New Biotech Corn Gives Triple Vitamin Boost; Protestors Unmoved

By Rachel Cernansky | April 28, 2009 3:29 pm

corn1.jpgA new genetically modified (GM) corn that produces beta carotene and precursors of vitamin C and folic acid is the first crop to be engineered to make more than one vitamin. Says lead researcher Paul Christou: “The major message of the paper is that it’s possible to engineer crops with multiple nutrients…. If you look at other nutritionally enhanced GM crops, up until now people have only been able to increase levels of one nutrient or vitamin” [Wired]. But anti-GM campaigners have not been won over by the scientific feat, even though the research behind it was not funded by agricultural corporations.

The researchers inserted five genes from other organisms—including rice and Escherichia coli—into a popular South African white corn variety called M37W that Christou said is “completely devoid of vitamins” [Los Angeles Times]. They then bombarded the corn embryos with metal particles coated with chunks of DNA that, if taken up by the embryo, would alter its internal biochemical processes to make it produce the vitamins [BBC]. Follow-up analysis of plants grown from the modified seeds showed not only their successful manipulation, but that the changes lasted several generations. The changes amounted to a 169-fold increase in beta carotene, a precursor of vitamin A. The corn also has six times the normal amount of vitamin C and double the usual level of folate [Los Angeles Times].

The corn hasn’t yet been tested for public consumption, and application in the field could take up to ten years.
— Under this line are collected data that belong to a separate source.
-- ==== Sys2Proof/Tests/Slice0.lean ====
section
/-! SUPPORT. Tests: the checks of well-formedness refusing an ill-formed term each, values the spec's worked cases work out, one or two
commands of each family on a small state, and for every statement with hypotheses a state that meets them. -/

namespace Sys2Proof.Tests

open Sys2Proof Sys2Proof.Machine

/-! Helpers. -/

/-- The state a command answers. -/
def after (c : Instr) (s : State) : State :=
  match exec c s with
  | .next t => t
  | _ => s

/-- The state after the Notice Table's own event, on an empty queue. -/
def noticed (s : State) : State :=
  match step { s with pending := [] } with
  | .next t => t
  | _ => s

/-- The response a link is sending. -/
def reply (l : Link) (s : State) : Option (Status × List Byte) := (s.port l).sending.map fun r => (r.status, r.data)

/-- The reset state, with one record replaced. -/
def s0 : State := State.reset
def withTrain (k : Train) (st : TrainState) (b : Bases) (s : State) : State :=
  s.setTrain k { s.train k with state := st, bases := b }
def withActive (p : Params) (s : State) : State := { s with active := p, staged := p }
def withHandoffs (xs : List Handoff) (s : State) : State := { s with handoffs := xs }
def withRaised (xs : List Raise) (s : State) : State := { s with raised := xs }
def fresh (c : Channel) (v : Int) (s : State) : State := s.setChannel c ⟨.fresh, some v, 0, 0, some 60, some .a⟩
def aged (c : Channel) (s : State) : State := s.setChannel c { s.channel c with age := some 0 }
def evaluable (k : Train) (s : State) : State := s.setBank k { s.bank k with evalTimer := 0 }
def withSending (s : State) : State := s.setPort .a { s.port .a with sending := some ⟨0x81, 7, .ok, []⟩ }
def inFrame (buffer : List Byte) (s : State) : State := s.setPort .a { s.port .a with phase := .inFrame, buffer := buffer }

/-! Well-formedness (R167, R169). -/

theorem test_payload_of_65_refused : (Instr.report .a 0 (List.replicate 65 0)).wellFormed = false := by decide
theorem test_payload_of_64_allowed : (Instr.report .a 0 (List.replicate 64 0)).wellFormed = true := by decide
theorem test_read_of_64_after_kind_refused : (Instr.readChannel .a 0 (List.replicate 64 0)).wellFormed = false := by
  decide
theorem test_badKind_naming_request_refused : (Instr.badKind .a 0x10 0 []).wellFormed = false := by decide
theorem test_badKind_unknown_allowed :
    (Instr.badKind .a 0x11 0 []).wellFormed = true ∧ (Instr.badKind .a 0 0 []).wellFormed = true := by decide

/-! Layouts (R182, R183). -/

/-- The check value of section 13.1: the nine digits give 0x29B1. -/
theorem test_crc_of_nine_digits : crc16 [0x31, 0x32, 0x33, 0x34, 0x35, 0x36, 0x37, 0x38, 0x39] = 0x29B1 := by decide +kernel
/-- The example of section 13.1: channel 11 with value 231 is 0x0B 0xE7 0x00, and −100 is 0x9C 0xFF. -/
theorem test_report_pair : pairs? [0x0B, 0xE7, 0x00] = some [⟨11, 231⟩] ∧ s16 (-100) = [0x9C, 0xFF] := by decide
/-- The refused APPLY of chapter 10 names T5's WS_floor and channel 23's stand-in. -/
theorem test_item_ids :
    (Item.train 5 .wsFloor).bytes = [0, 5, 5] ∧ itemOfBytes? 4 23 4 = some (.channel 23 .standIn) := by decide
theorem test_no_bits : decodeTableWord 8 0x01 = none ∧ (s0.withFetchWord 8 1).pending = [] := by decide

/-! Arithmetic: the worked cases of chapters 1, 3, 4, 7 and 8. -/

theorem test_rounding : roundDiv 701 3 = 234 ∧ roundDiv (-1764) 178 = -10 ∧ roundDiv 130 1000 = 0 ∧ roundDiv (-3120) 1000 = -3 := by
  decide
/-- The tower of chapter 2 at six intakes, and with S2 discredited. -/
def tower : List StationPoint := [⟨0, 2, 221⟩, ⟨1, 180, 203⟩, ⟨2, 410, 188⟩, ⟨3, 452, 171⟩]
theorem test_intake_interpolated :
    intakeTemperature (-65) 100 tower = (some 211, .interpolated 0 1) ∧
    intakeTemperature (-65) 300 tower = (some 195, .interpolated 1 2) ∧
    intakeTemperature (-65) 430 tower = (some 180, .interpolated 2 3) := by decide
theorem test_intake_extrapolated_and_exact :
    intakeTemperature (-65) 0 tower = (some 221, .extrapolated 0 .above) ∧
    intakeTemperature (-65) 500 tower = (some 168, .extrapolated 3 .below) ∧
    intakeTemperature (-65) 410 tower = (some 188, .exact 2) ∧
    intakeTemperature 50 800 [⟨0, 0, 595⟩] = (some 600, .extrapolated 0 .below) := by decide
theorem test_enthalpy : enthalpy 240 930 = 478 ∧ enthalpy 195 710 = 376 := by decide
theorem test_computed_speed : computedSpeed (defaultTrain 2) 35 = 415 ∧ computedSpeed (defaultTrain 2) (-35) = 415 := by
  decide
theorem test_economizer_request : economizerRequest 250 (-60) = 700 ∧ economizerRequest 250 (-20) = 400 := by decide
theorem test_frost_caps :
    frostCapOf (defaultTrain 2) (some 40) = 1000 ∧ frostCapOf (defaultTrain 2) (some 4) = 712 ∧
    frostCapOf (defaultTrain 2) (some (-20)) = 280 ∧ frostCapOf (defaultTrain 2) none = 100 ∧
    frostCapOf (defaultTrain 2) (some (-5)) = 550 := by decide
/-- The narrow shaft of chapter 7: grants 732, 621 and 200. -/
theorem test_grants :
    let asks : List Ask := [⟨1, 250, 1000, 120⟩, ⟨2, 300, 800, 100⟩, ⟨3, 200, 200, 150⟩]
    let f := figures 180000 asks
    f.allocCase = .proportional ∧ f.avail = 90000 ∧ f.excess = 140000 ∧ asks.map (grantOf f) = [732, 621, 200] := by
  decide
theorem test_lower_median : lowerMedian [221, 216, 200] = some 216 ∧ lowerMedian [216, 200] = some 200 ∧ lowerMedian [] = none := by
  decide

/-! Links. -/

/-- A REPORT of channel 11 received byte by byte is answered as the command is. -/
theorem test_frame_is_request :
    (match receiveAll .a (frameBytes 0x01 5 [0x0B, 0xE7, 0x00] (frameCheck 0x01 5 [0x0B, 0xE7, 0x00])) s0 with
      | .next t => reply .a t
      | _ => none) = some (.ok, [0x80]) := by decide +kernel
theorem test_bad_check_drops :
    (match receiveAll .a (frameBytes 0x0F 5 [] (frameCheck 0x0F 5 [] + 1)) s0 with
      | .next t => (reply .a t, (t.port .a).dropped)
      | _ => (none, false)) = (none, true) := by decide +kernel
theorem test_inter_byte_timeout : ((after (.interByteTimeout .a) (inFrame [1] s0)).port .a) =
    { LinkPort.reset with dropped := true } := by decide
theorem test_break_keeps_held : (after (.breakLine .b) s0).held = [.referenceLost] ∧
    (after (.breakLine .b) s0).notice .b = ⟨[], false⟩ := by decide
theorem test_bad_kind : reply .a (after (.badKind .a 0x11 9 []) s0) = some (.badKind, []) := by decide

/-! Reports and the reference. -/

theorem test_report_accumulates :
    let p := s0.active.setChannel 11 { s0.active.channel 11 with target := 3 }
    ((after (.report .a 1 [11, 231, 0]) (withActive p s0)).channel 11) = ⟨.empty, none, 231, 1, none, none⟩ := by decide
theorem test_report_lengths :
    reply .a (after (.report .a 1 []) s0) = some (.badLength, []) ∧
    reply .a (after (.report .a 1 [32, 0, 0]) s0) = some (.ok, [0x03]) := by decide
theorem test_age_expiry : ((after (.ageTimerExpiry 11) (aged 11 (fresh 11 234 s0))).channel 11) =
    ⟨.stale, some 234, 0, 0, none, some .a⟩ := by decide
/-- The publication that comes first restarts the timer, and no expiry happens. -/
theorem test_publication_before_expiry :
    (after (.ageTimerExpiry 11) (after (.report .a 1 [11, 231, 0]) (aged 11 (fresh 11 234 s0)))).channel 11 =
      ⟨.fresh, some 231, 0, 0, some 60, some .a⟩ := by decide
/-- 1130 s of chapter 2: the third disagreement of S2 discredits it. -/
def drifting : State :=
  let s := fresh 0 221 (fresh 2 216 (fresh 6 200 s0))
  { s.setStation 2 ⟨.credited, 2, none, none⟩ with
    active := { s.active with station := { s.active.station with heights := .replicate 4 0 } } }
theorem test_third_disagreement : (drifting.creditTest 2 263).station 2 = ⟨.discredited, 0, some 263, some 47⟩ := by
  decide

/-! Evaluation and demands. -/

theorem test_first_evaluation : ((after (.evaluation 2) (evaluable 2 s0)).bank 2).decision.map (fun d => (d.candidate, d.lockout, d.raws.get 0)) =
    some (.bypass, true, .unavailable) := by decide
/-- 2005 s of chapter 5: D −130 is stored as −100 and the answer says so. -/
theorem test_demand_clamped : reply .b (after (.demand .b 1 [4, 1, 0x7E, 0xFF, 0, 0, 0xFF, 0xFF]) s0) =
    some (.ok, [0x9C, 0xFF, 0xFF, 0xFF, 1]) := by decide
/-- 2050 s of chapter 5: the fixed speed 1500 is stored as 1000. -/
theorem test_force_fixed_speed : reply .c (after (.demand .c 1 ([4, 1] ++ s16 10 ++ [1, 1] ++ u16 1500)) s0) =
    some (.ok, [10, 0, 0xE8, 0x03, 1]) := by decide
theorem test_withdraw_of_nothing : reply .a (after (.withdraw .a 1 [4]) s0) = some (.ok, []) := by decide

/-! Trains. -/

/-- 7000 s of chapter 6: T3 in RECOVER_HEAT with its wheel at 600 is to go to FREE_COOL, and starts WHEEL_DOWN. -/
def toFreeCool : State :=
  let s := withTrain 3 (.steady .recoverHeat) ⟨.recover, .closed, .min⟩ s0
  let s := s.setDrive 3 { s.drive 3 with wheel := ⟨600, 600⟩ }
  withHandoffs [.decision 3 .demandTable] (s.setDemand 3 [⟨.c, ⟨true, 0, .force .freeCool, none⟩, 60⟩])
theorem test_changeover_starts : ((after (.targetDecision 3 .demandTable) toFreeCool).train 3).state =
    .changeover ⟨.recoverHeat, .freeCool, [.wheelDown, .bypassOpen, .oaSet], 1, .waitWheelZero, none⟩ := by decide
/-- 7012 s: the wheel-zero event starts the lockout and the spin-down. -/
theorem test_wheel_zero :
    let t := (after (.wheelZeroEvent 3) (withHandoffs [.wheelZero 3] (after (.targetDecision 3 .demandTable) toFreeCool))).train 3
    t.lockout = some 120 ∧
    t.state = .changeover ⟨.recoverHeat, .freeCool, [.wheelDown, .bypassOpen, .oaSet], 1, .timing, some 15⟩ := by decide
theorem test_hold_clamped : reply .c (after (.hold .c 1 ([4] ++ u16 1200 ++ u16 500 ++ u16 300)) s0) =
    some (.ok, u16 1000 ++ u16 500 ++ u16 300) := by decide
theorem test_hold_in_safe : reply .c (after (.hold .c 1 ([4] ++ u16 0 ++ u16 0 ++ u16 0))
    (withTrain 4 .safe ⟨.posture, .posture, .posture⟩ s0)) = some (.trainBusy, []) := by decide
theorem test_release_of_held : ((after (.release .c 1 [4]) (withTrain 4 (.held ⟨1, 2, 3⟩) ⟨.hold, .hold, .hold⟩ s0)).train 4).state =
    .steady .bypass := by decide

/-! Drive and life safety. -/

/-- 9020 to 9023 s of chapter 8: the last ramp step of 35 reaches the command. -/
theorem test_ramp : rampStep 50 ⟨280, 415⟩ = 365 ∧ rampStep 50 ⟨280, 315⟩ = 280 ∧ rampStep 50 ⟨415, 100⟩ = 150 := by decide
theorem test_line_low : (after (.lineSensedLow 1) s0).line 1 = ⟨.low, true, none⟩ ∧
    (after (.lineSensedLow 1) s0).posture 3 = some ⟨1, .isolate⟩ := by decide
/-- 5010 s of chapter 9: the posture stops a wheel at 600 at once and issues a wheel-zero event. -/
theorem test_posture_stops_wheel :
    let s := s0.setDrive 3 { s0.drive 3 with wheel := ⟨600, 600⟩ }
    let t := after (.postureApply 3) (withHandoffs [.posture 3 (some ⟨0, 0, 0⟩)] s)
    (t.drive 3).wheel = ⟨0, 0⟩ ∧ .wheelZero 3 ∈ t.handoffs := by decide
theorem test_inverted_pwm :
    let p := { s0.active with polarity := s0.active.polarity.set 0 .inverted }
    (after .pwmPeriod (withActive p s0)).pwm.get 0 = 1000 := by decide

/-! Parameters and notices. -/

theorem test_stage_out_of_range : reply .c (after (.stage .c 1 ([0, 5, 4] ++ u16 1200)) s0) = some (.outOfRange, []) := by
  decide
theorem test_apply_names_ws_floor :
    let s := { s0 with staged := s0.staged.setTrain 5 { s0.staged.train 5 with wsMax := 800, wsFloor := 900 } }
    reply .c (after (.apply .c 1 []) s) = some (.invalidSet, [0, 5, 5]) := by decide
theorem test_stage_under_lock : reply .c (after (.stage .c 1 ([11, 0, 0] ++ u16 24)) { s0 with locked := true }) =
    some (.locked, []) := by decide
theorem test_identity_record : reply .a (after (.readIdentity .a 1 []) { s0 with uptime := 258 }) = some (.ok, s0.identityRecord.take 10 ++
    [2, 1, 0, 0] ++ s0.identityRecord.drop 14) := by decide
theorem test_take_of_level :
    reply .b (after (.take .b 1 []) s0) = some (.ok, [2, 1, 0xFF, 1]) ∧
    ((after (.take .b 1 []) s0).notice .b) = ⟨[⟨.referenceLost, 1, true⟩], false⟩ := by decide
/-- 8002 and 8005 s of chapter 12: a SAFE condition filed before CHANNEL_STALE, and a count raised. A TAKE that comes first answers without. -/
theorem test_notice_events :
    let s := (withRaised [.begins (.safe 3), .edge (.channelStale 11)] s0).setNotice .b ⟨[⟨.channelStale 11, 1, false⟩], true⟩
    (noticed s).notice .b = ⟨[⟨.safe 3, 1, false⟩, ⟨.channelStale 11, 1, false⟩], true⟩ ∧
    (noticed (noticed s)).notice .b = ⟨[⟨.safe 3, 1, false⟩, ⟨.channelStale 11, 2, false⟩], true⟩ ∧
    reply .b (after (.take .b 1 []) s) = some (.ok, [5, 0, 11, 1]) := by decide
theorem test_notice_end : (noticed (withRaised [.ends .referenceLost] s0)).notice .b = ⟨[], false⟩ := by decide
theorem test_read_latched_of_nothing : reply .a (after (.readLatched .a 1 [0, 0, 0]) s0) = some (.notLatched, []) := by decide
The lag wouldn’t necessarily be bad news for people who are opposed to the genetic modification of food, who worry that it will be difficult to contain GM crops and to be sure that all the people eating them were getting the correct dose of what they had been modified to make [BBC].

Christou notes that the research described in the study, published in the Proceedings of the National Academy of Sciences, was funded entirely by public sources. “Our research is humanitarian in nature and targets impoverished people in developing countries” [BBC], he says. But activists point out that fortifying a food does not increase its accessibility, and argue that “golden rice” engineered to have a high dose of vitamin A is still not widely available. One campaigner says that “research efforts would be better placed ensuring that people are able to grow, or otherwise have access to, a diverse range of foods that will give many other health benefits” [BBC].

Related Content:
DISCOVER: Genetically Altered Corn tells how a corn not intended for humans got into the food supply
80beats: Will Europe Give in to Genetically Modified Foods?
80beats: Germany Joins the European Mutiny Over Genetically Modified Crops

Image: Flickr / eek the cat

CATEGORIZED UNDER: Environment, Health & Medicine
  • Sundance

    This is really one of those cases where the opponents of GM are being short-sighted, but they also have a point. This is surely the first step towards growing crops that will help improve the nutrition of a great many people, and may one day even lead to crops that produce vaccines against disease like malaria. On the other hand, if you want to get more vitamins and minerals in someone’s diet you can do it with crops that are available today, no development or testing needed – just feed them a wide variety of foods, and make sure they eat wholegrains instead of white rice/bread/whatever.

  • Nick

    It would be nice to see them engineering vegetables to grow well in the poorest conditions our planet faces and still produce vitamins, rather than making already poor vegetable choices merely okay.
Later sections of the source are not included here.